Nowadays, under the scrutiny of 10,000 cellphones and the constant pressure to self-promote, celebrities are more likely to display a little dirty laundry themselves, to let you into their homes or sit for "revealing" interviews with interviewers whose celebrity equals their own. But they are revealing only within limits. Because these conversations were taped as deep background over many hours, and not an hour or two of talk to be immediately funneled into a magazine article, there's a certain expansive, fly-on-the-wall informality to them, especially when McDowall is in the room and participating. One would like to have had something of this sort from Elvis Presley or Marilyn Monroe.
What is a revelation, watching thematically selected clips from her films — a small sampling of a filmography where the word "substantial" hardly does justice — is just how good an actor, and a reactor, she was. There is Burton's remark — oft-repeated, by Burton — that when he first acted with her on set he thought she was no good, but when he saw the dailies he was amazed, and it's true that she is wonderfully, intensely alive on film. If you're not paying attention, it can be hard to see, through the capital-S Stardom and the distraction of her features — "It was truly like an eclipse of the sun — it blotted out everybody that was in the office," says MGM producer Sam Marx, for whom a single glimpse was enough to cast her, without testing, in "Lassie Come Home" and the irresistible temptation to play to her looks: "She's 5 foot 5 and 110 pounds of 16-year-old glorious, cover girl beauty," as one early promotional clip describes her. And many of her films, it must be said, did not rise to her talent.
That tension between the public and the personal, between the dreck and the art, is the spine of the film. Taylor hated being "a public utility. I didn't like fame, I don't like the sense of belonging to the public; I like being an actress or trying to be an actress." At the same time, she could be insecure about her acting, especially when paired with Method actors (and good friends) like Montgomery Clift and James Dean. Of her own method, she says, "It's not technique, it's instinct." And yet whatever she did, worked.

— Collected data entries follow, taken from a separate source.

-- ==== Sys2Proof/Machine/FrontEnd.lean ====
section
/-! DEFINITION. Inputs, ranging, clamps, blanking, feeds, injectors and settle windows (03). -/

namespace Sys2Proof.Machine

/-! ### Raw words (03 R61, R62) -/

/-- The range field of a raw word. -/
def rawRange (w : BitVec 12) : Nat := w.toNat / 1024

/-- The mantissa of a raw word. -/
def rawMant (w : BitVec 12) : Int := ofTwos 10 (w.toNat % 1024)

/-- Whether a raw word is the saturation sentinel. -/
def rawSat (w : BitVec 12) : Bool := w == 0xE00

/-- Whether a raw word is a clip of ranges 0-2 (03 R66). -/
def rawClip (w : BitVec 12) : Bool := decide (rawRange w < 3) && (rawMant w).natAbs == 511

/-! ### Blanking (03 R74-R77) -/

/-- A BLANK pin's state. -/
def State.pin (s : State) (p : Nat) : Pin := smGet {} s.pins p

/-- The state with a pin changed. -/
def State.setPin (s : State) (p : Nat) (f : Pin → Pin) : State := { s with pins := smUpd {} s.pins p f }

/-- The level of a pin, as it acts, at a sample of the current tick. -/
def Pin.at (p : Pin) (sample : Nat) : Bool := p.log.foldl (fun l t => if t.1 ≤ sample then t.2 else l) p.level

/-- Whether a pin is active at a sample: its level against `BLANK_POLARITY` (03 R74). -/
def State.pinActive (s : State) (p sample : Nat) : Bool :=
  ((s.pin p).at sample) != bitOf (s.nat Obj.BLANK_POLARITY) p

/-- Whether input `n` is blanked at a sample of the current tick (03 R74). -/
def State.blankedAt (s : State) (n sample : Nat) : Bool :=
  (List.range 4).any fun p => bitOf (s.nat Obj.BLANK_MASK n) p && s.pinActive p sample

/-- The sample count since reset at a sample of the current tick. -/
def State.absSample (s : State) (sample : Nat) : Nat := s.clk.ord * 4096 + sample

/-- A BLANK pin's edge is registered and takes effect 16 samples later (03 R74). An inactive edge that ends a pulse of
less than 2 samples leaves 0, 1 or 2 blanked samples, which is free (03 R75). Assumption log 36, DESIGN CHOICE. -/
def State.blankEdge (s : State) (p : Nat) (level : Bool) (sample width : Nat) : State :=
  let a := s.absSample sample + 16
  let active := level != bitOf (s.nat Obj.BLANK_POLARITY) p
  if !active && width < 2 then
    let (n, s) := s.free 3
    s.setPin p fun x =>
      let start := match x.wait.getLast? with | some w => w.1 | none => a - width
      let kept := x.wait.dropLast
      { x with wait := if n = 0 then kept else kept ++ [(start, !level), (start + n, level)] }
  else s.setPin p fun x => { x with wait := x.wait ++ [(a, level)] }

/-- The oldest registered edge of a pin takes effect, when its sample lies in the current tick or before it. -/
def State.blankApply (s : State) (p : Nat) : State :=
  match (s.pin p).wait with
  | [] => s
  | (a, l) :: r =>
    if a / 4096 > s.clk.ord then s else
      let at_ := if a / 4096 < s.clk.ord then 0 else a % 4096
      s.setPin p fun x => { x with wait := r, log := x.log ++ [(at_, l)] }

/-- The sample count after a pin's last active sample up to the end of the tick (10 R220). -/
def State.pinActiveTo (s : State) (p : Nat) : Nat :=
  if s.pinActive p 4095 then s.absSample 4096
  else
    let ends := (s.pin p).log.filter fun t => decide (0 < t.1) && s.pinActive p (t.1 - 1)
    let last := ends.foldl (fun a t => Nat.max a t.1) 0
    if 0 < last then s.absSample last else (s.pin p).activeTo

/-- The pins at a boundary: the level reached becomes the level of the new tick. -/
def State.pinsBoundary (s : State) : State :=
  { s with pins := smEach {} (fun k p => { p with level := p.at 4095, log := [], activeTo := s.pinActiveTo k }) s.pins }

/-- `BLANK_PIN_EDGE` (03 R74). -/
def execBlankPinEdge (p : Fin 4) (level : Bool) (sample : Fin 4096) (width : Nat) (s : State) : Out :=
  .next (s.blankEdge p level sample width)

/-- `BLANK_APPLY` (03 R74). -/
def execBlankApply (p : Fin 4) (s : State) : Out := .next (s.blankApply p)

/-! ### Ranging (03 R64-R70) -/

/-- The range an input's mode locks it to, if it does (03 R68). -/
def State.rangeLock (s : State) (n : Nat) : Option Nat :=
  let m := s.nat Obj.RANGE_MODE n
  if m = 0 then none else some (m - 1)

/-- Whether an input's converter runs: the mode runs the front ends and its die is neither set aside nor in reset. -/
def State.converterRuns (s : State) (n : Nat) : Bool :=
  Mode.frontEnd s.mode && !s.dieOff (n / 32) && !(s.cont.resetting.any fun e => e.1 == n / 32)

/-- A range that takes effect now: counted and marked `RNG` (03 R67). The release count starts again with the first sample converted
in it (03 R64). -/
def State.rangeTo (s : State) (n r sample : Nat) : State :=
  if (s.inp n).range = r then s.setInp n fun x => { x with pend := none } else
    let s := s.setInp n fun x => { x with range := r, pend := none, evalFrom := s.absSample sample,
                                          relFrom := s.absSample sample, relCount := 0 }
    (s.inc Obj.RANGE_CHANGE_COUNT n).mark n Flag.rng

/-- A decision at `sample`: the new range takes effect two samples later (03 R64). -/
def State.rangeDecide (s : State) (n r sample : Nat) : State :=
  if sample + 2 < 4096 then s.rangeTo n r (sample + 2)
  else s.setInp n fun x => { x with pend := some r, evalFrom := s.absSample (sample + 2),
                                    relFrom := s.absSample (sample + 2), relCount := 0 }

/-- An attack: the sample's word exceeds the threshold in a range below 3; it and the word after it count as attack clips
when they are ±511 and not blanked (03 R64-R66). -/
def State.rangeAttack (s : State) (n sample : Nat) (w nx : BitVec 12) : State :=
  let x := s.inp n
  if s.converterRuns n && (s.rangeLock n).isNone && x.pend.isNone && rawRange w == x.range && decide (x.range < 3)
      && decide ((rawMant w).natAbs > s.nat Obj.RANGE_ATTACK n) && decide (x.evalFrom ≤ s.absSample sample)
      && !s.blankedAt n sample then
    let here := if rawClip w then [s.absSample sample] else []
    let after := if rawClip nx && !s.blankedAt n (sample + 1) then [s.absSample (sample + 1)] else []
    let clips := here ++ after
    let s := s.inc Obj.ATTACK_CLIP_COUNT n (n := clips.length)
    (s.setInp n fun x => { x with clips := x.clips ++ clips }).rangeDecide n (x.range + 1) sample
  else s

/-- Whether a sample counts towards the release: neither `SAT` nor at or above the threshold (03 R64). -/
def relSmall (thr : Nat) (w : BitVec 12) : Bool := !rawSat w && decide ((rawMant w).natAbs < thr)

/-- The release count after a sample: a blanked one holds it, one that is not small sets it to zero (03 R64, R76). -/
def relStep (thr : Nat) (count : Nat) (w : BitVec 12) (blanked : Bool) : Nat :=
  if blanked then count else if relSmall thr w then count + 1 else 0

/-- The sample of the current tick from which the release count is still to go on: the first of the tick, or the first converted in
the present range. -/
def State.relStart (s : State) (n : Nat) : Nat := (s.inp n).relFrom - s.absSample 0

/-- The release count of an input over the words from `relStart` on (03 R64). -/
def State.relRun (s : State) (n : Nat) (words : List (BitVec 12)) : Nat :=
  ((List.range words.length).zip words).foldl
    (fun c p => relStep (s.nat Obj.RANGE_RELEASE n) c p.2 (s.blankedAt n (s.relStart n + p.1))) (s.inp n).relCount

/-- A release: the count of consecutive small samples reaches the hold (03 R64). `words` are the words of the current tick over which the
count goes on, that of the deciding sample last. A small sample is below every attack threshold (03 R69), so attack precedes
release (03 R65). -/
def State.rangeRelease (s : State) (n : Nat) (words : List (BitVec 12)) : State :=
  let x := s.inp n
  let sample := s.relStart n + words.length - 1
  let small := match words.getLast? with | some w => relSmall (s.nat Obj.RANGE_RELEASE n) w | none => false
  if s.converterRuns n && (s.rangeLock n).isNone && x.pend.isNone && decide (0 < x.range) && decide (x.evalFrom ≤ s.absSample sample)
      && decide (sample < 4096) && small && decide (s.nat Obj.RANGE_HOLD n ≤ s.relRun n words)
      && !s.blankedAt n sample then
    s.rangeDecide n (x.range - 1) sample
  else s

/-- The range controller after a reset that reaches the channel (03 R70), and the last linear value (05 R110). The converter's recovery
runs on in time (03 R63). The set to range 3 is no change that R67 counts; a lock that `RANGE_MODE` holds is applied at the
same boundary, as any lock is, and counts where it changes the range (assumption log 74, DESIGN CHOICE). -/
def State.rangeReset (s : State) (n : Nat) : State :=
  (s.setInp n fun x => { x with range := 3, pend := none, evalFrom := s.absSample 0, relFrom := s.absSample 0,
                                relCount := 0, lastLin := 0 }).setVal Obj.RANGE_NOW 3 n

/-- `RANGE_ATTACK` (03 R64). -/
def execRangeAttack (n : Ch) (sample : Fin 4096) (w nx : BitVec 12) (s : State) : Out :=
  .next (s.rangeAttack n sample w nx)
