-- ==== Sys2Proof/Machine/Coder.lean ====
section
/-! DEFINITION. The fixed-ratio block coder (12). -/

namespace Sys2Proof.Machine

/-! ### Bits and tables (12 R267, R274, R276) -/

/-- `n` bits of a number, the most-significant first. -/
def msbBits (n v : Nat) : List Bool := (List.range n).map fun i => v.testBit (n - 1 - i)

/-- Bits packed into bytes, the first bit the most-significant (12 R267). -/
def packBits : Nat → List Bool → List Byte
  | 0, _ => []
  | n + 1, l => BitVec.ofNat 8 ((List.range 8).foldl (fun a i => 2 * a + (if nth false l i then 1 else 0)) 0) :: packBits n (l.drop 8)

/-- The code lengths of the static table (12 R274). -/
def staticLengths : List Nat := (List.range 17).map fun q => if q < 16 then q + 1 else 16

/-- The code lengths of table `j` of a table set: 0 static, 1-8 dynamic tables 0-7 (12 R276). -/
def tabLengths (set : List Byte) (j : Nat) : List Nat :=
  if j = 0 then staticLengths else (List.range 17).map fun x => (nth 0 set (1 + 17 * (j - 1) + x)).toNat

/-- Whether lengths lie in 1-16 and fill the code (12 R274, R276). -/
def lengthsOk (l : List Nat) : Bool :=
  l.all (fun n => decide (1 ≤ n ∧ n ≤ 16)) && l.foldl (fun a n => a + 2 ^ (16 - n)) 0 == 2 ^ 16

/-- Whether every dynamic table of a set satisfies R274. -/
def coderSetOk (set : List Byte) : Bool := (List.range 8).all fun j => lengthsOk (tabLengths set (j + 1))

/-- The canonical code words, as (symbol, length, word) in order of length, then of symbol (12 R274). -/
def canonical (l : List Nat) : List (Nat × Nat × Nat) :=
  let order := (List.range 17).flatMap fun len => (List.range 17).filterMap fun x => if nth 0 l x = len then some (x, len) else none
  (order.foldl (fun (a : List (Nat × Nat × Nat) × Nat × Nat) e =>
    let code := a.2.1 * 2 ^ (e.2 - a.2.2)
    (a.1 ++ [(e.1, e.2, code)], code + 1, e.2)) ([], 0, 0)).1

/-- The code word of a symbol: its length and value. -/
def codeWord (c : List (Nat × Nat × Nat)) (x : Nat) : Nat × Nat :=
  match c.find? (fun e => e.1 == x) with
  | some e => e.2
  | none => (0, 0)

/-! ### Preparing the samples (12 R271-R273) -/

/-- The samples of a block as ranges and mantissas; `none` is `SAT`. -/
def blockSamples (words : List (BitVec 12)) : List (Nat × Option Int) :=
  words.map fun w => (w.toNat / 1024, if w == 0xE00 then none else some (ofTwos 10 (w.toNat % 1024)))

/-- The positions at which the range changes, with the new range (12 R269). -/
def rangeChanges (l : List (Nat × Option Int)) : List (Nat × Nat) :=
  (List.range (l.length - 1)).filterMap fun i =>
    let a := (nth (0, none) l i).1
    let b := (nth (0, none) l (i + 1)).1
    if a = b then none else some (i + 1, b)

/-- A block folded to its highest range (12 R271). -/
def foldRanges (l : List (Nat × Option Int)) : List (Nat × Option Int) :=
  let r := l.foldl (fun a x => Nat.max a x.1) 0
  l.map fun x => (r, x.2.map fun m => divAway m (4 ^ (r - x.1)))

/-- The code of a mantissa with `s` dropped bits (12 R272). -/
def sampleCode (s : Nat) (m : Option Int) : Int :=
  let lim : Int := 2 ^ (9 - s)
  match m with
  | none => -lim
  | some v => let c := v / (2 ^ s : Int); if c < -lim + 1 then -lim + 1 else c

/-- A code as a mantissa again; `none` is `SAT` (12 R272). -/
def reconCode (s : Nat) (c : Int) : Option Int :=
  if c = -(2 ^ (9 - s) : Int) then none else if s = 0 then some c else some (c * 2 ^ s + 2 ^ (s - 1))

/-- The zigzag value of a code (12 R273). -/
def zigzag (c : Int) : Nat := if 0 ≤ c then (2 * c).toNat else (-2 * c - 1).toNat

/-! ### Codes (12 R273, R275, R277) -/

/-- The bits of one sample's code. -/
def sampleCost (lens : List Nat) (s k z : Nat) : Nat :=
  let q := z >>> k
  if q ≤ 15 then nth 0 lens q + k else nth 0 lens 16 + (10 - s)

/-- The bits of a coded block (12 R275). -/
def blockCost (lens : List Nat) (s k nchg : Nat) (z : List Nat) : Nat :=
  z.foldl (fun a v => a + sampleCost lens s k v) (19 + 7 * nchg)

/-- The smallest cost over k at a given s, the lowest k at a tie (12 R275). -/
def bestK (lens : List Nat) (s nchg : Nat) (z : List Nat) : Nat × Nat :=
  (List.range (11 - s)).foldl (fun best k =>
    let n := blockCost lens s k nchg z
    if n < best.2 then (k, n) else best) (0, blockCost lens s 0 nchg z)

/-- What the coder made of a block. -/
structure Block where
  bytes    : List Byte
  used     : Nat
  lossy    : Bool
  folded   : Bool
  fallback : Bool
  syms     : List Nat

/-- A fallback block (12 R270, R275); `vf` marks one rewritten after a failed verification. -/
def fallbackBlock (b : Nat) (vf : Bool) (samples : List (Nat × Option Int)) : Block :=
  let folds := !(rangeChanges samples).isEmpty
  let l := if folds then foldRanges samples else samples
  let s := 11 - b
  let bits := msbBits 2 2 ++ [vf] ++ msbBits 2 ((nth (0, none) l 0).1) ++ List.replicate 27 false ++
    l.flatMap fun x => msbBits (b - 1) (toTwos (b - 1) (sampleCode s x.2))
  { bytes := packBits (4 * b) bits, used := 32 * b, lossy := true, folded := folds, fallback := true, syms := [] }

/-- The coded block of given parameters (12 R269, R273). -/
def codedBlock (b tab : Nat) (lens : List Nat) (fold : Bool) (samples : List (Nat × Option Int)) (s k n : Nat) : Block :=
  let words := canonical lens
  let chg := rangeChanges samples
  let head := msbBits 2 1 ++ msbBits 4 (if tab = 0 then 0 else 7 + tab) ++ msbBits 4 k ++ msbBits 4 s ++ [fold] ++
    msbBits 2 ((nth (0, none) samples 0).1) ++ msbBits 2 chg.length
  let changes := chg.flatMap fun c => msbBits 5 c.1 ++ msbBits 2 c.2
  let zs := samples.map fun x => zigzag (sampleCode s x.2)
  let code (z : Nat) : List Bool :=
    let q := z >>> k
    if q ≤ 15 then let w := codeWord words q; msbBits w.1 w.2 ++ msbBits k z
    else let w := codeWord words 16; msbBits w.1 w.2 ++ msbBits (10 - s) z
  { bytes := packBits (4 * b) (head ++ changes ++ zs.flatMap code), used := n, lossy := fold || decide (0 < s), folded := fold
    fallback := false, syms := zs.map fun z => Nat.min 16 (z >>> k) }

/-- Codes one block of 32 raw words with a segment's table (12 R271, R275). -/
def codeBlock (b tab : Nat) (lens : List Nat) (words : List (BitVec 12)) : Block :=
  let raw := blockSamples words
  let fold := decide (3 < (rangeChanges raw).length)
  let l := if fold then foldRanges raw else raw
  let nchg := (rangeChanges l).length
  let try_ (s : Nat) : Option (Nat × Nat × Nat) :=
    let q := bestK lens s nchg (l.map fun x => zigzag (sampleCode s x.2))
    if q.2 ≤ 32 * b then some (s, q.1, q.2) else none
  match (List.range (12 - b)).findSome? try_ with
  | some (s, k, n) => codedBlock b tab lens fold l s k n
  | none => fallbackBlock b false raw

/-- The price of a block with a table: the smallest cost at s = 0 (12 R277). -/
def blockPrice (lens : List Nat) (words : List (BitVec 12)) : Nat :=
  let raw := blockSamples words
  let l := if 3 < (rangeChanges raw).length then foldRanges raw else raw
  (bestK lens 0 (rangeChanges l).length (l.map fun x => zigzag (sampleCode 0 x.2))).2

/-! ### Decoding (12 R283) -/

/-- Reads `n` bits as a number, with the bits left; none past the end. -/
def takeBits : Nat → List Bool → Option (Nat × List Bool)
  | 0, l => some (0, l)
  | _ + 1, [] => none
  | n + 1, b :: r => (takeBits n r).map fun q => ((if b then 2 ^ n else 0) + q.1, q.2)

/-- Matches a code word at the front of the bits, by length. -/
def matchWord (words : List (Nat × Nat × Nat)) (l : List Bool) : Option (Nat × List Bool) :=
  words.findSome? fun e =>
    match takeBits e.2.1 l with
    | some (v, r) => if v = e.2.2 then some (e.1, r) else none
    | none => none

/-- Reads the change entries (12 R269): positions rising from 1, each range another one. -/
def readChanges : Nat → Nat → Nat → List Bool → Option (List (Nat × Nat) × List Bool)
  | 0, _, _, l => some ([], l)
  | n + 1, pos, r, l => do
    let (p, l) ← takeBits 5 l
    let (q, l) ← takeBits 2 l
    if p ≤ pos ∨ q = r then none else
      let (rest, l) ← readChanges n p q l
      some ((p, q) :: rest, l)

/-- Reads the sample codes of a coded block. -/
def readCodes (words : List (Nat × Nat × Nat)) (s k : Nat) : Nat → List Bool → Option (List Int)
  | 0, _ => some []
  | n + 1, l => do
    let (x, l) ← matchWord words l
    let (z, l) ← if x = 16 then takeBits (10 - s) l else (takeBits k l).map fun q => (x * 2 ^ k + q.1, q.2)
    if 2 ^ (10 - s) ≤ z then none else
      let rest ← readCodes words s k n l
      let c : Int := if z % 2 = 0 then (z / 2 : Nat) else -(((z + 1) / 2 : Nat) : Int)
      some (c :: rest)

/-- A word of a range and a reconstructed mantissa (12 R272, R283). -/
def reconWord (r : Nat) (m : Option Int) : BitVec 12 := BitVec.ofNat 12 (r * 1024 + match m with | none => 512 | some v => toTwos 10 v)

/-- The same in a coded block, where `SAT` in a range other than 3 is an error (12 R283). -/
def codedWord (r : Nat) (m : Option Int) : Option (BitVec 12) :=
  if m.isNone && r != 3 then none else some (reconWord r m)

/-- What a block decodes to: `NODATA`, an error, or its 32 words. -/
inductive Decoded where
  | nodata | error | words (w : List (BitVec 12))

This is neither a complete accounting of the career, nor a prodding journalistic deep dive — though Taylor herself can dive pretty deep. (She likes a man who can dominate her, we learn; she would annoy Todd simply so she could lose the ensuing argument.) All narrators are, to be sure, at least somewhat unreliable, both as regards historical facts and inner states, and "The Lost Tapes" is of course limited by the fact that the tapes run out in Taylor's early thirties; the rest of the story, highly compressed, is carried on by others. But all in all, Burstein's film feels big and perceptive, a love letter to a remarkable, interesting and very human human.